#### TASK INSTRUCTIONS:
Starting at the line that has "attachment (R54) -/" and stopping after the line that has "openSp : Nat", reproduce the listing below exactly; omit everything else.

==*==

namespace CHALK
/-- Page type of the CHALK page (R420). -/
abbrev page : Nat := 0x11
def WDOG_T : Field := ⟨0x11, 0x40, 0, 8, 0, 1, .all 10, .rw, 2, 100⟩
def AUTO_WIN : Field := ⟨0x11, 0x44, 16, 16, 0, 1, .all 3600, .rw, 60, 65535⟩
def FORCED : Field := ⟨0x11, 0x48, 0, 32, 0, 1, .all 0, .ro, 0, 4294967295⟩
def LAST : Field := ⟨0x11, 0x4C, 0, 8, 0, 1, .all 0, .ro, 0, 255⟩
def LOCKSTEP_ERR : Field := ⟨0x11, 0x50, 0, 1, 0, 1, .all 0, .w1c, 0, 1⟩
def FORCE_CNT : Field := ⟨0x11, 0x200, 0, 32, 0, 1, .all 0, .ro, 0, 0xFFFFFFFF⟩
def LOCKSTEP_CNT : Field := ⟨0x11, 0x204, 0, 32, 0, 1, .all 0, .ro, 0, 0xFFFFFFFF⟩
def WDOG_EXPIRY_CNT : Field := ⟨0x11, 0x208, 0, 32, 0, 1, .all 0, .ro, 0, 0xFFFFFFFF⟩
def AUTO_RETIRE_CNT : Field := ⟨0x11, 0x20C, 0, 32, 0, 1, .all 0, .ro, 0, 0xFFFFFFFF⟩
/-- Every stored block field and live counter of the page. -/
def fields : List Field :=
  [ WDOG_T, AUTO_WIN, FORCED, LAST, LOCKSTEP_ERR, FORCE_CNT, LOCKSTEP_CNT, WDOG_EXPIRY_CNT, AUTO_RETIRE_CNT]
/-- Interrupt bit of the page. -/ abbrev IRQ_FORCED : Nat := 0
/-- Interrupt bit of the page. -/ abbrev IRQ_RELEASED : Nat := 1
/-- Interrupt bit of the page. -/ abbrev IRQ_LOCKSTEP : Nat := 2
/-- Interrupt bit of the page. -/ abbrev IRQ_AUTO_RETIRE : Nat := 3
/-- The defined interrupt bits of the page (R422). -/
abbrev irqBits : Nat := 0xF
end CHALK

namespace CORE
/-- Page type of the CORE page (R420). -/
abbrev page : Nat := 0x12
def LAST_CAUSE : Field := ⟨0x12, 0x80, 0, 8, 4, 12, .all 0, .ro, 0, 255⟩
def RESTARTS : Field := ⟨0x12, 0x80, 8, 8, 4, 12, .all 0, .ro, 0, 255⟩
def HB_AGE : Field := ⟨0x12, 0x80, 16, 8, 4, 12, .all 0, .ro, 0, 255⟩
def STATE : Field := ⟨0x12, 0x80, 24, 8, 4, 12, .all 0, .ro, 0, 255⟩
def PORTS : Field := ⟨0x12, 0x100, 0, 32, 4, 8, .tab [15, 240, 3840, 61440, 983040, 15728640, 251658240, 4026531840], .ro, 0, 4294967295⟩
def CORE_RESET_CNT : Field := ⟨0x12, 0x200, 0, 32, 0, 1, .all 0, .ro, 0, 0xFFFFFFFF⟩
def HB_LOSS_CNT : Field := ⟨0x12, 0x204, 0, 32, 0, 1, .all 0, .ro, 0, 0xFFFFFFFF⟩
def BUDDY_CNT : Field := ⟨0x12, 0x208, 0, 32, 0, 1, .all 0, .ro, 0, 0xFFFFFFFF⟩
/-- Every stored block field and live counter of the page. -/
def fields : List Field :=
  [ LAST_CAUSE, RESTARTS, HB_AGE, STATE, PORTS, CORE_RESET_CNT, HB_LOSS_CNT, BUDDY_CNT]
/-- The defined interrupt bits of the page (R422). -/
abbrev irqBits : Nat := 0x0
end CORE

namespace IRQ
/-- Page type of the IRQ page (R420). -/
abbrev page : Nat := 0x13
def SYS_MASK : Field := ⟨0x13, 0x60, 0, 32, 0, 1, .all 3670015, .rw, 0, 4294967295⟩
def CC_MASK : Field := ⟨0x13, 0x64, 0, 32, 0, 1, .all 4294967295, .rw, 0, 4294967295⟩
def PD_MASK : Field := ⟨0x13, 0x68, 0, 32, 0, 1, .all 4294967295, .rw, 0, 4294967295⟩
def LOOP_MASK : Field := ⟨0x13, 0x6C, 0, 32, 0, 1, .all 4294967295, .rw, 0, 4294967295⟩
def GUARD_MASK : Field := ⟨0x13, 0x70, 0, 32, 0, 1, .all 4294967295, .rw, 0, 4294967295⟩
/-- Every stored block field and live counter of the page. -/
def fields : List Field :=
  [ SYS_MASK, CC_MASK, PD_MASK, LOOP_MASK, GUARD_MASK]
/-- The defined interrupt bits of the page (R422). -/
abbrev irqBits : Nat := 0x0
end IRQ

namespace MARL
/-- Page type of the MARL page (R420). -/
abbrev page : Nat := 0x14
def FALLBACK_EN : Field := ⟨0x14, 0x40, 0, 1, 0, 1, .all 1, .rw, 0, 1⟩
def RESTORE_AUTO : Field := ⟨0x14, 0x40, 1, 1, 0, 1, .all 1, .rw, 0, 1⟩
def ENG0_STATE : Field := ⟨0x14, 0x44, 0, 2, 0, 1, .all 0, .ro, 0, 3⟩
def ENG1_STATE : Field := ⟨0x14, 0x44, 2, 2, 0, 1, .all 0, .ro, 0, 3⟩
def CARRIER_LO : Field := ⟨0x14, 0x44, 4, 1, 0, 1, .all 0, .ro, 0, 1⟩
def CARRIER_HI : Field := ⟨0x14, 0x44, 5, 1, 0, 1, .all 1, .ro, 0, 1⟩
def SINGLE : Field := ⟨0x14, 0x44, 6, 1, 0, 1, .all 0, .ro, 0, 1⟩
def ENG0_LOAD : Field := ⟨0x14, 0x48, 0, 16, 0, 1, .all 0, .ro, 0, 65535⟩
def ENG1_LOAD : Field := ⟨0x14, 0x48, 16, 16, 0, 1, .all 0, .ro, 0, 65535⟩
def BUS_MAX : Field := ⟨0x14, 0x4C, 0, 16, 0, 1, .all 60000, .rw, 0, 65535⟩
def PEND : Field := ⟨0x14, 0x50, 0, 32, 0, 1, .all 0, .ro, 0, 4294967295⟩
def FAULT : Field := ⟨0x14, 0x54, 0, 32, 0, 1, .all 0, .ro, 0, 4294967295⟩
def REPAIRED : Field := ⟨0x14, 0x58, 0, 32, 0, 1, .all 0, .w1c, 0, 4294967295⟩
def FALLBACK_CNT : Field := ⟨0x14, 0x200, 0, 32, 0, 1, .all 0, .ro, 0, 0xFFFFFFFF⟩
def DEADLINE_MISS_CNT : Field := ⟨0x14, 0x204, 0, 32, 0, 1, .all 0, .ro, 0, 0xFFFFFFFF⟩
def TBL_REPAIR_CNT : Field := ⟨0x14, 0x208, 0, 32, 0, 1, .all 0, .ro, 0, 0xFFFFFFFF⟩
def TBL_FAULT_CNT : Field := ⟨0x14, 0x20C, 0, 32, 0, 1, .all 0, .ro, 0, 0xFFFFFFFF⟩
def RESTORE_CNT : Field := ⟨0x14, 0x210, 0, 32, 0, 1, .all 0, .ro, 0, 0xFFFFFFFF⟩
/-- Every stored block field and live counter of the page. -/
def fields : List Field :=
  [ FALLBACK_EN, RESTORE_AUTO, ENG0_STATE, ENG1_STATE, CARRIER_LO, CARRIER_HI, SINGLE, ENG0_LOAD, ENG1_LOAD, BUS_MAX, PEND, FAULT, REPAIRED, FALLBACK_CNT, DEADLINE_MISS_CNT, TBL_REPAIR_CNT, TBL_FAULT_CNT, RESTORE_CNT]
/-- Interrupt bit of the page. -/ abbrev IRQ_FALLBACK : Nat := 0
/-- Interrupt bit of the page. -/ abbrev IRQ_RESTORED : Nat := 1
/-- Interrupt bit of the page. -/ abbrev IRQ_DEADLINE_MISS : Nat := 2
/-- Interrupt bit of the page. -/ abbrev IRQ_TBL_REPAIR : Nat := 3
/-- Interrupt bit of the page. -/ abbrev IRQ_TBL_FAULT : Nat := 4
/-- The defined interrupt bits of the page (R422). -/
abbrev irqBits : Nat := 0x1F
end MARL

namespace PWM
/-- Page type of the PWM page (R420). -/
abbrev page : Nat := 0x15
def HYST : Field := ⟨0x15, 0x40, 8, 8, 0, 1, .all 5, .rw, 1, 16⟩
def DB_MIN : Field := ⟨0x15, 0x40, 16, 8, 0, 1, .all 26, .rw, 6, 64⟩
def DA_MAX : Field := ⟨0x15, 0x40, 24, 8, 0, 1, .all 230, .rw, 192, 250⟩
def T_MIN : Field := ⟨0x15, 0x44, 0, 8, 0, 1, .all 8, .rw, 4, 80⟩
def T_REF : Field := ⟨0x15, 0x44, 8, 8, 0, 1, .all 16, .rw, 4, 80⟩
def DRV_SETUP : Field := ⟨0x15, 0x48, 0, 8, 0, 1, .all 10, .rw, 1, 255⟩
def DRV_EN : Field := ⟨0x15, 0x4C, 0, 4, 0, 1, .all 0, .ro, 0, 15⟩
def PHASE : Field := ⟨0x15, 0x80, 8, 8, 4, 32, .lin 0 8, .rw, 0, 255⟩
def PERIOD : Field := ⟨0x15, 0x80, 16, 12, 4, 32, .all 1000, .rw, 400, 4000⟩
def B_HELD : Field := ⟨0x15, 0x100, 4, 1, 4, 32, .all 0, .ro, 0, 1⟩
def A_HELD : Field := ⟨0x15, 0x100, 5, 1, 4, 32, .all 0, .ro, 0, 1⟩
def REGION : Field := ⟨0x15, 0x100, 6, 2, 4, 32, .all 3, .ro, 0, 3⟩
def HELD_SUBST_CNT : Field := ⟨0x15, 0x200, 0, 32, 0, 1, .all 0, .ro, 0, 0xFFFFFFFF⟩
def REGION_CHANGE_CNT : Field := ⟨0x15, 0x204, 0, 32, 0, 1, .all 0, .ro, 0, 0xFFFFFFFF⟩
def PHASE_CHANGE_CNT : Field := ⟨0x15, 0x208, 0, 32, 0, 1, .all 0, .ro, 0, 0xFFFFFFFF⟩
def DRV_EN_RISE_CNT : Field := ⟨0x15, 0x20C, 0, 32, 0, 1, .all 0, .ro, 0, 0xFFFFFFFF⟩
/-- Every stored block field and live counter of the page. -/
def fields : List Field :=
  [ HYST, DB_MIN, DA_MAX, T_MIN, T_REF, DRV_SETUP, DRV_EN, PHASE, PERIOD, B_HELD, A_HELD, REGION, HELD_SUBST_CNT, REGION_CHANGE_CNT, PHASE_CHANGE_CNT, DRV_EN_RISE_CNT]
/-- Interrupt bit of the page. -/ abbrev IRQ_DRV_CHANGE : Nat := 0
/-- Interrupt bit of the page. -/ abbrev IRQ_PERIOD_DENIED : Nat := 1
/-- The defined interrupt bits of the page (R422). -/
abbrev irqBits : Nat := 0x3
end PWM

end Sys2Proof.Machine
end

==*==

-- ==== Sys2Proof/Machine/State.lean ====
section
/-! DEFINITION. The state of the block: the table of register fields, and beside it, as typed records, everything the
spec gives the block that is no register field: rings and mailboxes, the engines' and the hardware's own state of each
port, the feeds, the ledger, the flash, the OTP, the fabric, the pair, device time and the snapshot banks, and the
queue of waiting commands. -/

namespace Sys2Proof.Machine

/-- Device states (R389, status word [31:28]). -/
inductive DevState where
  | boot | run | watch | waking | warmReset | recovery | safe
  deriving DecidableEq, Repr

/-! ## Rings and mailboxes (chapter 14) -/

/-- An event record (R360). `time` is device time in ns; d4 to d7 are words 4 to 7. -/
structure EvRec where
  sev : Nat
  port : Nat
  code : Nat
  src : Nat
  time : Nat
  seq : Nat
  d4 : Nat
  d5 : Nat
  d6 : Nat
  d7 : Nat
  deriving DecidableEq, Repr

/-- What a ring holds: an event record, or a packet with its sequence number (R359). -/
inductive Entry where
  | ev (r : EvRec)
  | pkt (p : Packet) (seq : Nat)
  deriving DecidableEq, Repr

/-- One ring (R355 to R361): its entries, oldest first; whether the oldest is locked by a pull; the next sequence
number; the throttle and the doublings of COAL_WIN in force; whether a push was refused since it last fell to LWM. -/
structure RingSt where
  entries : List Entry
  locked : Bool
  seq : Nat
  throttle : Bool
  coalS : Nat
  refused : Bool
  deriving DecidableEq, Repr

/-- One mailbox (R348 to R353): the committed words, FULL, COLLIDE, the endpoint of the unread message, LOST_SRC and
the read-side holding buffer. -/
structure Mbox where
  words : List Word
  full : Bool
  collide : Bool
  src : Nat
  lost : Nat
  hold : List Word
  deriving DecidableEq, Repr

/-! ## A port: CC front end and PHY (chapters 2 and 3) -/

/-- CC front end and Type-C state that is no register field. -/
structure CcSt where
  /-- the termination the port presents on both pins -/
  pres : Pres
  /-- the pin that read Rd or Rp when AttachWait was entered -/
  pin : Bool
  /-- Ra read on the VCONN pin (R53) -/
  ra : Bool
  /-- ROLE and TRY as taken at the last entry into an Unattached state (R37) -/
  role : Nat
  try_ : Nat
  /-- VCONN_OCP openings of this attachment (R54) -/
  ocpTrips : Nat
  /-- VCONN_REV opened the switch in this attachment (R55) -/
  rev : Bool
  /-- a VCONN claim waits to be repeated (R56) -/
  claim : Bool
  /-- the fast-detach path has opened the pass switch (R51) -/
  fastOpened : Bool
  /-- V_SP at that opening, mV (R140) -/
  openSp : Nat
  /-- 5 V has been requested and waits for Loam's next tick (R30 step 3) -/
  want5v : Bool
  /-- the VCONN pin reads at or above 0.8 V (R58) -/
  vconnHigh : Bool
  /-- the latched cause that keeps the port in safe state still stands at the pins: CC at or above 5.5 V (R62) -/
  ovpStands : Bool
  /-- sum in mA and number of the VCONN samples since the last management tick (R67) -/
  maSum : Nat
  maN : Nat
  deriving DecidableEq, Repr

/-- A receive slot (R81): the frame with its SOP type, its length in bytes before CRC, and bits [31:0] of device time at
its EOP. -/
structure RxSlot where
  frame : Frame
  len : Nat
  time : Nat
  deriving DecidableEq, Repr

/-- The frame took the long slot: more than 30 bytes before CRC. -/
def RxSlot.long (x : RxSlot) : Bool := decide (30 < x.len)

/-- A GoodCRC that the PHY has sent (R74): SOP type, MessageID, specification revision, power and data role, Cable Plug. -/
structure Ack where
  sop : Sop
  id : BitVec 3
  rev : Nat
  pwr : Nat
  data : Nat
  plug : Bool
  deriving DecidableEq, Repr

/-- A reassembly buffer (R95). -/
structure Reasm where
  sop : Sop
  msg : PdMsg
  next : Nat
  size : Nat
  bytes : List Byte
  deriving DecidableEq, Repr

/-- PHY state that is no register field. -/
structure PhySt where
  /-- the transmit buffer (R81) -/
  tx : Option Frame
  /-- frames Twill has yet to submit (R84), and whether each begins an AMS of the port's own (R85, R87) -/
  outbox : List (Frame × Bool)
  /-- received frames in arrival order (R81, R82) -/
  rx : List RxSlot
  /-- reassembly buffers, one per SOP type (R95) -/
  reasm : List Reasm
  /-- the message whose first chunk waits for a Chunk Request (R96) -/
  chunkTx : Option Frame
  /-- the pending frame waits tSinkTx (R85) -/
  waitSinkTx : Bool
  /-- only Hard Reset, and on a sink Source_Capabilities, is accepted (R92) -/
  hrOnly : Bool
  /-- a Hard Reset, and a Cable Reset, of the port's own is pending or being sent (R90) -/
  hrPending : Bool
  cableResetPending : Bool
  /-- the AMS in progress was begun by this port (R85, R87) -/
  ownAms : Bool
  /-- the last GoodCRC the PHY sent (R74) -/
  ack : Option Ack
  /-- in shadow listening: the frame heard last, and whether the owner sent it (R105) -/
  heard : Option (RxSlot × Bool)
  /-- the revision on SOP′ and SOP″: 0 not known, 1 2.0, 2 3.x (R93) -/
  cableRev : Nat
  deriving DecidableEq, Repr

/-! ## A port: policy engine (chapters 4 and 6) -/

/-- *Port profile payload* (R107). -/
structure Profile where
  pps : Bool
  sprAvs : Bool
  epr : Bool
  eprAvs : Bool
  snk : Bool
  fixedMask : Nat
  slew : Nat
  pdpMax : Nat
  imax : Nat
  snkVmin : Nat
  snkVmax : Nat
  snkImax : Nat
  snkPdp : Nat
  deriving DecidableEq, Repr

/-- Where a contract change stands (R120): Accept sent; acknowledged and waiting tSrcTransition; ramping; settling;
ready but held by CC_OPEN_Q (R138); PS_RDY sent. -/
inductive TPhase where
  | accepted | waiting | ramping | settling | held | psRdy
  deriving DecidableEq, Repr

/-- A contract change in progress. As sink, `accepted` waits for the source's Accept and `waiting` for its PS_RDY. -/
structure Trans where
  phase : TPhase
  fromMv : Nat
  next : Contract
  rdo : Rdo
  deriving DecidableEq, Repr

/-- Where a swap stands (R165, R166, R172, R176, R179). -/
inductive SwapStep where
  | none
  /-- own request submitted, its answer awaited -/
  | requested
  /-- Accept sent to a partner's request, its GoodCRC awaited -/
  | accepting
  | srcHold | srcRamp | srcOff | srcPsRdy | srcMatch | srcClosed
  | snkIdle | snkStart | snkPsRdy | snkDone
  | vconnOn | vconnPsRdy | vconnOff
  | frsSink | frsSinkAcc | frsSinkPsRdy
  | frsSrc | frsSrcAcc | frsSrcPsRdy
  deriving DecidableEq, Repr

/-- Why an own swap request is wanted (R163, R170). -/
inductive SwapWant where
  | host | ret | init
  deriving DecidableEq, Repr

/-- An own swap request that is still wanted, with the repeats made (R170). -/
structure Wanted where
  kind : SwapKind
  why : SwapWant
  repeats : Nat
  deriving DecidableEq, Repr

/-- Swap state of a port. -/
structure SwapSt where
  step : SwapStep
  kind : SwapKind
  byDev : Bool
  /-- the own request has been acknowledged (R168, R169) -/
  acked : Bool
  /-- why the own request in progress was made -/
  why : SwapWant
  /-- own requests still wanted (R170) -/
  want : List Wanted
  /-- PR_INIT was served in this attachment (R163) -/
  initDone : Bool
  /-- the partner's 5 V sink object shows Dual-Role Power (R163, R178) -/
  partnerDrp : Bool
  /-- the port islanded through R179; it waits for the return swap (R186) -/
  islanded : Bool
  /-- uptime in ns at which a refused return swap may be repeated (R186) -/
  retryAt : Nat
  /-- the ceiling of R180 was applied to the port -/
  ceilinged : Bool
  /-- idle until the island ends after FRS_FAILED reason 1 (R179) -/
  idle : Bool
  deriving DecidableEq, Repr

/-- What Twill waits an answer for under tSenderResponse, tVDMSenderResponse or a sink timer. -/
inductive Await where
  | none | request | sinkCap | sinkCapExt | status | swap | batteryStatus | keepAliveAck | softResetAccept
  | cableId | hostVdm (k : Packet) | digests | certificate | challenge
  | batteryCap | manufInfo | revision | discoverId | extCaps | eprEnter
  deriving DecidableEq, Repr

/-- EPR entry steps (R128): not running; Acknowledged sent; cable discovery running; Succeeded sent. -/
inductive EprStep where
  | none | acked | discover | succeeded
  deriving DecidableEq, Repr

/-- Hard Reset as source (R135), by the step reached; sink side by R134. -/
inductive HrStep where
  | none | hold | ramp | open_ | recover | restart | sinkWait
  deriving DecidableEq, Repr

==*==

#### EXERCISE RESPONSE:
  /-- VCONN_OCP openings of this attachment (R54) -/
  ocpTrips : Nat
  /-- VCONN_REV opened the switch in this attachment (R55) -/
  rev : Bool
  /-- a VCONN claim waits to be repeated (R56) -/
  claim : Bool
  /-- the fast-detach path has opened the pass switch (R51) -/
  fastOpened : Bool
  /-- V_SP at that opening, mV (R140) -/
  openSp : Nat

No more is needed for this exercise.